## SUPPLIED RECORDS

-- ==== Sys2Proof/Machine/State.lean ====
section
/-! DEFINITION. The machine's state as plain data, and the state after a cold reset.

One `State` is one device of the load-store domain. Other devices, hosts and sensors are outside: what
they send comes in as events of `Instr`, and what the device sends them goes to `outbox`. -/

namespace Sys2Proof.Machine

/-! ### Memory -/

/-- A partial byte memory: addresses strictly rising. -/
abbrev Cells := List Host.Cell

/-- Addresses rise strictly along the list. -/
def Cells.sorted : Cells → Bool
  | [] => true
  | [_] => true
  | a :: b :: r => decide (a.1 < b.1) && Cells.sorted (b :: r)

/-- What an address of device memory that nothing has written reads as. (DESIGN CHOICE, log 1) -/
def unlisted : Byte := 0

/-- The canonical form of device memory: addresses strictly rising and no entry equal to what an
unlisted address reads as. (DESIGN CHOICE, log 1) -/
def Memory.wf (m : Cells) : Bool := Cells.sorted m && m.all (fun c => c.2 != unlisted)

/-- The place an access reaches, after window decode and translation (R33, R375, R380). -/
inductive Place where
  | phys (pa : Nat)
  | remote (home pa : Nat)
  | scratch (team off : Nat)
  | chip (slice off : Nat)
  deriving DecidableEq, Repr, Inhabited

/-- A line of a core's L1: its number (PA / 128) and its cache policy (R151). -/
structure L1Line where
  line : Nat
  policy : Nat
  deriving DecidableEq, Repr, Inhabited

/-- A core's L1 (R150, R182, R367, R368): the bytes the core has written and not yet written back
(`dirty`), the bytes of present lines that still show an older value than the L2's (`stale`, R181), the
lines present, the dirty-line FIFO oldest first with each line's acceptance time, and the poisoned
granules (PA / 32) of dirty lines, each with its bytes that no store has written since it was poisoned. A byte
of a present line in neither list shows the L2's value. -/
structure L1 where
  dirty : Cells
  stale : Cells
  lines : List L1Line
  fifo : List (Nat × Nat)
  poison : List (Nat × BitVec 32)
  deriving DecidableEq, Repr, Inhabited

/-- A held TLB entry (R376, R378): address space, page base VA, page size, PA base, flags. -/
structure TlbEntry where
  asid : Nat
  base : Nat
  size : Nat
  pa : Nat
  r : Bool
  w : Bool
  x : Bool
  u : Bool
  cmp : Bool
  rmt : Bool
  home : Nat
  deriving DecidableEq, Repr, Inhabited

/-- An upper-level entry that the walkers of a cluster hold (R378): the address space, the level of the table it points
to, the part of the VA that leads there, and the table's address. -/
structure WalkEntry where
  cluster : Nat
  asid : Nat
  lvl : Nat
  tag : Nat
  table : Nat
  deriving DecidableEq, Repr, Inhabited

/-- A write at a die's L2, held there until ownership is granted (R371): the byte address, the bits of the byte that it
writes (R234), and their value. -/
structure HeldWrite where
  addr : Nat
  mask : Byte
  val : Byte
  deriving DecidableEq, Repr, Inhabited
---
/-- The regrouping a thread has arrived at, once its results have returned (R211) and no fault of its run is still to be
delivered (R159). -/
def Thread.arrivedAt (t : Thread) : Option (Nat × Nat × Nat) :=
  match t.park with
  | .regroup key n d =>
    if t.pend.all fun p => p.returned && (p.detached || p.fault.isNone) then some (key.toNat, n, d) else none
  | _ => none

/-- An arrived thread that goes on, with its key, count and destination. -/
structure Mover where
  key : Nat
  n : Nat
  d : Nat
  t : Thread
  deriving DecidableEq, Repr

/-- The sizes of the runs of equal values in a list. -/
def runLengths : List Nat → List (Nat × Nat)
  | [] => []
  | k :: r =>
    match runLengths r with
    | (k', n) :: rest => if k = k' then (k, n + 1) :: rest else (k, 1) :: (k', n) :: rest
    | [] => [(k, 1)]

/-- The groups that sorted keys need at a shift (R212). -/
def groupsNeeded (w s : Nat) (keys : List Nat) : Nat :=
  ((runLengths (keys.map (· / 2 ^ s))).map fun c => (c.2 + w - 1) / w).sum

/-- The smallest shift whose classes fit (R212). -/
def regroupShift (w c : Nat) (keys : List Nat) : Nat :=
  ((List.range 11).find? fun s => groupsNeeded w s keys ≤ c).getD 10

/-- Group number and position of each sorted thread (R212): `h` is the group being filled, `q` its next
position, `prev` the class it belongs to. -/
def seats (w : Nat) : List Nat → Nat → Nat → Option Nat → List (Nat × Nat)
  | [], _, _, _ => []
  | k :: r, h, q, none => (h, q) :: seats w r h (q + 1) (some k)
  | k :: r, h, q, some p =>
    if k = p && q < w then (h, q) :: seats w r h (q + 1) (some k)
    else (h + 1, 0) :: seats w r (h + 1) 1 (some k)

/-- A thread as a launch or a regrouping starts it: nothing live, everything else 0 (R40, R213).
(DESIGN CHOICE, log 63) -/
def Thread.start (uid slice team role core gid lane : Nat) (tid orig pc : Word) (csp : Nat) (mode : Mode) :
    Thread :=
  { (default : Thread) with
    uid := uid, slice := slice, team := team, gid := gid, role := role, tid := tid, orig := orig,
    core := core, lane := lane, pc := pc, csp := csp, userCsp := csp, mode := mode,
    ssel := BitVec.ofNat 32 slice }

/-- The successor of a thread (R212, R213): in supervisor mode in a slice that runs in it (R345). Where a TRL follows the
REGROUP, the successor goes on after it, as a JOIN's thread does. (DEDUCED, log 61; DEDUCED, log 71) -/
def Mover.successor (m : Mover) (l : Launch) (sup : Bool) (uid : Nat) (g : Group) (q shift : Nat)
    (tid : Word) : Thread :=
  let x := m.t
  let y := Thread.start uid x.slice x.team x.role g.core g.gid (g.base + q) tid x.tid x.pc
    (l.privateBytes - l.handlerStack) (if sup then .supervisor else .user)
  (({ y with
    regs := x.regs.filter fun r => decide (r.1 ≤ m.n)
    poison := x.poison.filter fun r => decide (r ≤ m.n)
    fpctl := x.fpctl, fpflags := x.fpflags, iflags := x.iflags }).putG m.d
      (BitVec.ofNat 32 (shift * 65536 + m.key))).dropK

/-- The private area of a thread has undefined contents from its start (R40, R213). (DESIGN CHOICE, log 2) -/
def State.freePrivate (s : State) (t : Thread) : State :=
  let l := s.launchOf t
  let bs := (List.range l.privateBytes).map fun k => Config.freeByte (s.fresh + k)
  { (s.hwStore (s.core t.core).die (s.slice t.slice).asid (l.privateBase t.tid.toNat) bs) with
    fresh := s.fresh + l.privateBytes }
---
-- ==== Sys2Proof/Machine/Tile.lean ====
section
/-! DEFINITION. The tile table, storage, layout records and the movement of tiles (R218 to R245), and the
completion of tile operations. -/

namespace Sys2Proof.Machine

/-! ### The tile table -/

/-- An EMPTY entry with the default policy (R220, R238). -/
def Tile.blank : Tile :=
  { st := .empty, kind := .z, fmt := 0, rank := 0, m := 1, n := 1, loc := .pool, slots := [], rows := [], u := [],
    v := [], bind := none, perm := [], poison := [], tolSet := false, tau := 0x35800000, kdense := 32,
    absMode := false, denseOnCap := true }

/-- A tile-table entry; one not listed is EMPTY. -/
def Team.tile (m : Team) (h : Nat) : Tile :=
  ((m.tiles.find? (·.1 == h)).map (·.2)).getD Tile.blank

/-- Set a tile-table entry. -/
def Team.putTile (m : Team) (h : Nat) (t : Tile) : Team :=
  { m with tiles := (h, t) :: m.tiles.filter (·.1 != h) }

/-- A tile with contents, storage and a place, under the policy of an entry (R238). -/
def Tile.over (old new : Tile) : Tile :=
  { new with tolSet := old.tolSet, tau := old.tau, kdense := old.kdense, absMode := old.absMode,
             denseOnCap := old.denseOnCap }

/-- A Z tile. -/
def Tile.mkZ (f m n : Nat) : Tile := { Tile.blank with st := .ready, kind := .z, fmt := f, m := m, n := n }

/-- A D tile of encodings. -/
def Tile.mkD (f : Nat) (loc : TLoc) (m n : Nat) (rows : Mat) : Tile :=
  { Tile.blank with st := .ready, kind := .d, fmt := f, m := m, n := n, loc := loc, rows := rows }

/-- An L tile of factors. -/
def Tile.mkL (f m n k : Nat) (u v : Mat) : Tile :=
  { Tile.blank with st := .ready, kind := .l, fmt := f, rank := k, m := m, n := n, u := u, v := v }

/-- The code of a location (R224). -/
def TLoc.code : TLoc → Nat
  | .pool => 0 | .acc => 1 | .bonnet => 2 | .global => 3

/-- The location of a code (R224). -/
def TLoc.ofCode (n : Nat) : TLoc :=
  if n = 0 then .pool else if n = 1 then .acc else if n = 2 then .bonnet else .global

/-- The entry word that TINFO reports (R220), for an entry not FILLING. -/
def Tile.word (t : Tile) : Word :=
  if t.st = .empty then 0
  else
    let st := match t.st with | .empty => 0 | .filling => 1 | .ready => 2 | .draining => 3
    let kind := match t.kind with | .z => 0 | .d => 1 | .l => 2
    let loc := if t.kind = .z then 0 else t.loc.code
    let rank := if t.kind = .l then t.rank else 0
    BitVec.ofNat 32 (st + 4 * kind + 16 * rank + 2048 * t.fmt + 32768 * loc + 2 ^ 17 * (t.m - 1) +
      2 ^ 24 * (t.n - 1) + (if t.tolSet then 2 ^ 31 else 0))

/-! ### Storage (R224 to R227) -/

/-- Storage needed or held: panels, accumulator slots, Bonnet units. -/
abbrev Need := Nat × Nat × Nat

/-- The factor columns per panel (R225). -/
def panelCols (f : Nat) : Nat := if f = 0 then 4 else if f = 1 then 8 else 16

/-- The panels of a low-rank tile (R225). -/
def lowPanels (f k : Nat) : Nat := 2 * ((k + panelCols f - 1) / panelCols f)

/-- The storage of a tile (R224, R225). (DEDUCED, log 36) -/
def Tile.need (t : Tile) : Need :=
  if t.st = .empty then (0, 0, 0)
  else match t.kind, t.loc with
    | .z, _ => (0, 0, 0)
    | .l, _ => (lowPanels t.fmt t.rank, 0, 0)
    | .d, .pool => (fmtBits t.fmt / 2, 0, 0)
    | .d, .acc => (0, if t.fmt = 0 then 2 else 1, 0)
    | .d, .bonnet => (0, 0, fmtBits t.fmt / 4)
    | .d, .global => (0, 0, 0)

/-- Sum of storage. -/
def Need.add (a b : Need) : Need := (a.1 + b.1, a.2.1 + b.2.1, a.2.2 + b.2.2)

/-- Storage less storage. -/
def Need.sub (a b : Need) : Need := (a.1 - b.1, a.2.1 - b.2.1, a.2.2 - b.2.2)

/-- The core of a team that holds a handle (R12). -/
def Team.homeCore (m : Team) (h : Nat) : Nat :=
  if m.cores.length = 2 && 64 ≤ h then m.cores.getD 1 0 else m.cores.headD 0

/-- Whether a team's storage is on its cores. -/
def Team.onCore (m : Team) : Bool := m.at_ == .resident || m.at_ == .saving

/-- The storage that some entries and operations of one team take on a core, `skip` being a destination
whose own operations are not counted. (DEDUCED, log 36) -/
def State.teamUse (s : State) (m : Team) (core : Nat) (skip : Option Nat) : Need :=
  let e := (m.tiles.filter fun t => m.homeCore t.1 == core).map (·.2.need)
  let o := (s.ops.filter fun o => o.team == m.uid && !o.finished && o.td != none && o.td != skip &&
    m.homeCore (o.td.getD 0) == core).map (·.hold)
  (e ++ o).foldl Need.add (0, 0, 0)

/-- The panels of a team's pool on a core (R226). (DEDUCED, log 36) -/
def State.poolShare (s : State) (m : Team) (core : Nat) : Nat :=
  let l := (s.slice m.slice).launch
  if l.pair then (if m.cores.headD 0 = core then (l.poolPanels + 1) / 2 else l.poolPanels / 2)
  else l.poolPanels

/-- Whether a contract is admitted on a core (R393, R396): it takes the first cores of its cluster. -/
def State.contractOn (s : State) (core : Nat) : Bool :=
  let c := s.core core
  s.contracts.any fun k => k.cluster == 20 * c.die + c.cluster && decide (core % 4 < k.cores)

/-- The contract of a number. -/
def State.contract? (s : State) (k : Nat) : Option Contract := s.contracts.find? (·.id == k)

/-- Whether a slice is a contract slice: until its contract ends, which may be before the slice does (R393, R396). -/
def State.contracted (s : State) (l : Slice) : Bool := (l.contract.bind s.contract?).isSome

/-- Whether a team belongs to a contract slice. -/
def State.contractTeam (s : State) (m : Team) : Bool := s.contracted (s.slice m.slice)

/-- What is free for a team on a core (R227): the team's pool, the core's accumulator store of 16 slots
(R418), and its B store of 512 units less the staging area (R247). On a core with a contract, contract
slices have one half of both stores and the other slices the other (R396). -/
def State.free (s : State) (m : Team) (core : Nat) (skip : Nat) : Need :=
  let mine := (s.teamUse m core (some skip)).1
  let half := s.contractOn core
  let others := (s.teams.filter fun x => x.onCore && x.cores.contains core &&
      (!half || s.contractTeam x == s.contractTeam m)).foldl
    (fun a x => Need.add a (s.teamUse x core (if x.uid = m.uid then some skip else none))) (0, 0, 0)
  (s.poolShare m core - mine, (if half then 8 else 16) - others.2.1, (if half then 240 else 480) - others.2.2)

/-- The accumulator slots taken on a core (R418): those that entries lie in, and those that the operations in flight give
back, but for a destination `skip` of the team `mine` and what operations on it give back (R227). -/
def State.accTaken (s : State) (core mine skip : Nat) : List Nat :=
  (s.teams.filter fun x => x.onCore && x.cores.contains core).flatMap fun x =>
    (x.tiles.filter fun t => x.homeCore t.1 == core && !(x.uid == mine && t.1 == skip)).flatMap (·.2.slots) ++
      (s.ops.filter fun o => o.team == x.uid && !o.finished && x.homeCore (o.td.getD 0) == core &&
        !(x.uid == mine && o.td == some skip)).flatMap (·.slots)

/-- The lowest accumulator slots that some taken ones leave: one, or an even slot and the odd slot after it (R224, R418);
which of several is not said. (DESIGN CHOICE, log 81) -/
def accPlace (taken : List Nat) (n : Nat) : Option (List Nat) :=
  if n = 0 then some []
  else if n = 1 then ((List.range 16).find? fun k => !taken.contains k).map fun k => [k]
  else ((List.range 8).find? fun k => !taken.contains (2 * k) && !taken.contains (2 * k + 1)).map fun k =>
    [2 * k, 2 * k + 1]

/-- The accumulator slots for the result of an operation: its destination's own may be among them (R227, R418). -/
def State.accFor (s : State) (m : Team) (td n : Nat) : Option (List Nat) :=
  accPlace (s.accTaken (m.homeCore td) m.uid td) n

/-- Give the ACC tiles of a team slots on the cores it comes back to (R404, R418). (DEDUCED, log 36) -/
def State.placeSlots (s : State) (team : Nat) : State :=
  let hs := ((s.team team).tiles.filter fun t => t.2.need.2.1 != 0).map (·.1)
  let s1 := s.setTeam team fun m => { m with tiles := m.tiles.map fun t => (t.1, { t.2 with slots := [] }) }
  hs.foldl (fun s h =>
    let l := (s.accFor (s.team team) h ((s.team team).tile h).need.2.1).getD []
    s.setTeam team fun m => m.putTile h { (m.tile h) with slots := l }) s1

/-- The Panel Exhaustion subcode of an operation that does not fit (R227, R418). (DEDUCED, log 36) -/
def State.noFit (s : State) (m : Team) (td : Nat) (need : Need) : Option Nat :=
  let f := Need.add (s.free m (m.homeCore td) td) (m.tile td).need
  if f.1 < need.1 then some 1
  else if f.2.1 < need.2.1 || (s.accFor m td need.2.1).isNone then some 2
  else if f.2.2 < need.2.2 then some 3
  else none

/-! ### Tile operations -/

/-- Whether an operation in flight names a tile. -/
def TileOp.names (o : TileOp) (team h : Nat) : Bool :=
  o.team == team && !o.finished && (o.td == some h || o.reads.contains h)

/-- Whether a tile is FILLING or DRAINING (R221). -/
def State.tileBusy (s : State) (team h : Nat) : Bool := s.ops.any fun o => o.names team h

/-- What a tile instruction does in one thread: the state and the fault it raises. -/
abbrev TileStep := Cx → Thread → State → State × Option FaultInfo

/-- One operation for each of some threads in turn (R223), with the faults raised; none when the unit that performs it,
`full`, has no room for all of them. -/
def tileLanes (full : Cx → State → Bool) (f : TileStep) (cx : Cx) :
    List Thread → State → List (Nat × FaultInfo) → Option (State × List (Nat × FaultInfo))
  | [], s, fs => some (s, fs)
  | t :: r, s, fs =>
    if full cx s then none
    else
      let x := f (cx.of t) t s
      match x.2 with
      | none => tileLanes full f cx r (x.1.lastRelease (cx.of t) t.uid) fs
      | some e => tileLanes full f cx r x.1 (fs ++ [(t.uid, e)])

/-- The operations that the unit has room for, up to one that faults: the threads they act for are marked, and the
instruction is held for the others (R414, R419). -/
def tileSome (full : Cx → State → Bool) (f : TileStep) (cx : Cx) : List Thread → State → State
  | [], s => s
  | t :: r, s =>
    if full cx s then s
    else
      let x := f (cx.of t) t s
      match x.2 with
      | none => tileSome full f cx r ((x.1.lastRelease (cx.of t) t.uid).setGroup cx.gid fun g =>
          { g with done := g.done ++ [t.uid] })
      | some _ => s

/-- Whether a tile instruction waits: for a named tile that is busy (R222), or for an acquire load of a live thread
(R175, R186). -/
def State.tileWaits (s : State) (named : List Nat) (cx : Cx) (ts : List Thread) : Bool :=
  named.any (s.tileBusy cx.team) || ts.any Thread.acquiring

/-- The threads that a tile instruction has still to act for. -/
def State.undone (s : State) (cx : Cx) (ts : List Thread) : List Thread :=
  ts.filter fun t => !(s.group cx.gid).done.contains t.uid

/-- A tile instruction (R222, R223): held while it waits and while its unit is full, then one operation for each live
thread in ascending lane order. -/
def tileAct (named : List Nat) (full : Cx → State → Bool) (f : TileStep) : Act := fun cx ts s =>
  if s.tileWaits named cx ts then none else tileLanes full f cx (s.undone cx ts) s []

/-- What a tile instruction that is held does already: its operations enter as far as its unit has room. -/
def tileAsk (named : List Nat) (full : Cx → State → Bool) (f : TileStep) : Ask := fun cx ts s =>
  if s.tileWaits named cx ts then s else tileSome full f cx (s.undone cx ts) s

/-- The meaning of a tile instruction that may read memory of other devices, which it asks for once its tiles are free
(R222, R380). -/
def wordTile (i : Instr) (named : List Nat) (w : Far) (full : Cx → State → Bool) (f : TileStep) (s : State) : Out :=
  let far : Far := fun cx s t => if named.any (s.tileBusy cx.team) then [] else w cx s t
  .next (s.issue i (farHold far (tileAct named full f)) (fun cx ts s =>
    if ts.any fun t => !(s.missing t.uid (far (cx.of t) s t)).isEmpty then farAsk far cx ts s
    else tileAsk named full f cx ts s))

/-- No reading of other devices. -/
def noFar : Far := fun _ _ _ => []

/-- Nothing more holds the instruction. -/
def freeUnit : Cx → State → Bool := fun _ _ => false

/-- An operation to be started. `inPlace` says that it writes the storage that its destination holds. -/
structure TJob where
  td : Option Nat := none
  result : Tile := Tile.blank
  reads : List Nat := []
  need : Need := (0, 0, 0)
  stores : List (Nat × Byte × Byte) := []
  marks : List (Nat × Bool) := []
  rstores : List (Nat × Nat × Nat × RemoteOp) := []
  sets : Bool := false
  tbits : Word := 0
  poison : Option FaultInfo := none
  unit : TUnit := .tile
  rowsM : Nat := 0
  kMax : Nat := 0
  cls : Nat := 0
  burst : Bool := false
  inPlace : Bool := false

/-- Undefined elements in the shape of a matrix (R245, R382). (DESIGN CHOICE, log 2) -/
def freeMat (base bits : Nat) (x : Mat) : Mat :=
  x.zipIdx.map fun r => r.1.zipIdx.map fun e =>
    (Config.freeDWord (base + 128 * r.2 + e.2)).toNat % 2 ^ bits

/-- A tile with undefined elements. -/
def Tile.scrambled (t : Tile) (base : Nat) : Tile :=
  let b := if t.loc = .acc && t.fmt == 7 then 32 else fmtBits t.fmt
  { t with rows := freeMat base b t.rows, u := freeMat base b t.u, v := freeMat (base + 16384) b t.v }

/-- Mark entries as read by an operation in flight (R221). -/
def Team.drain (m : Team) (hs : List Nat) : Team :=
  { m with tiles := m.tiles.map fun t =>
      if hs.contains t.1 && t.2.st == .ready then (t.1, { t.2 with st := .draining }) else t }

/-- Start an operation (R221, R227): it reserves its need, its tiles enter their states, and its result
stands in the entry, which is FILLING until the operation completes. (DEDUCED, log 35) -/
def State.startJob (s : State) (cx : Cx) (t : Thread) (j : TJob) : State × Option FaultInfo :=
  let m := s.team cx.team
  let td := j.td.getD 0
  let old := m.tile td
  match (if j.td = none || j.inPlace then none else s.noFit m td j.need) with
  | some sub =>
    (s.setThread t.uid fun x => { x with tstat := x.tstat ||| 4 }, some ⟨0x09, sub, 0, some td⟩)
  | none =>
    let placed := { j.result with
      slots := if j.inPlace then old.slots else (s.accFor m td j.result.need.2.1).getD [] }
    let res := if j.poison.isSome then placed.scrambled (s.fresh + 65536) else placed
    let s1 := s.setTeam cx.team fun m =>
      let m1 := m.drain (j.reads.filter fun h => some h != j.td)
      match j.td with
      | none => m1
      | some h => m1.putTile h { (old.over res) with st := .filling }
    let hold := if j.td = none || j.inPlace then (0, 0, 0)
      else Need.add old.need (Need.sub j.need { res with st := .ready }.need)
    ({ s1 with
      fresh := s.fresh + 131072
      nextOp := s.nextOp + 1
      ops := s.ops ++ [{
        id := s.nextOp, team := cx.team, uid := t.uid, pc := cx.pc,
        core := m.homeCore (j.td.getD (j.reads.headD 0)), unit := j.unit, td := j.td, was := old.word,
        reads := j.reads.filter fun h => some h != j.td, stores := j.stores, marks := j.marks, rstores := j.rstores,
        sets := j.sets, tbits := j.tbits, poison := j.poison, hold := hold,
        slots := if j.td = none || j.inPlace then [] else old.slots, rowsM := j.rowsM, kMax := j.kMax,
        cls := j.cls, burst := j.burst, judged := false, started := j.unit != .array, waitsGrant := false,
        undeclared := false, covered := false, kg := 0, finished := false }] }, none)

## EXERCISE OBJECTIVE
Each line in the listing above from the one containing "of a present" through the one containing "table it points" should be repeated exactly, and no other line.

## TASK OUTPUT
of a present line in neither list shows the L2's value. -/
structure L1 where
  dirty : Cells
  stale : Cells
  lines : List L1Line
  fifo : List (Nat × Nat)
  poison : List (Nat × BitVec 32)
  deriving DecidableEq, Repr, Inhabited

/-- A held TLB entry (R376, R378): address space, page base VA, page size, PA base, flags. -/
structure TlbEntry where
  asid : Nat
  base : Nat
  size : Nat
  pa : Nat
  r : Bool
  w : Bool
  x : Bool
  u : Bool
  cmp : Bool
  rmt : Bool
  home : Nat
  deriving DecidableEq, Repr, Inhabited

/-- An upper-level entry that the walkers of a cluster hold (R378): the address space, the level of the table it points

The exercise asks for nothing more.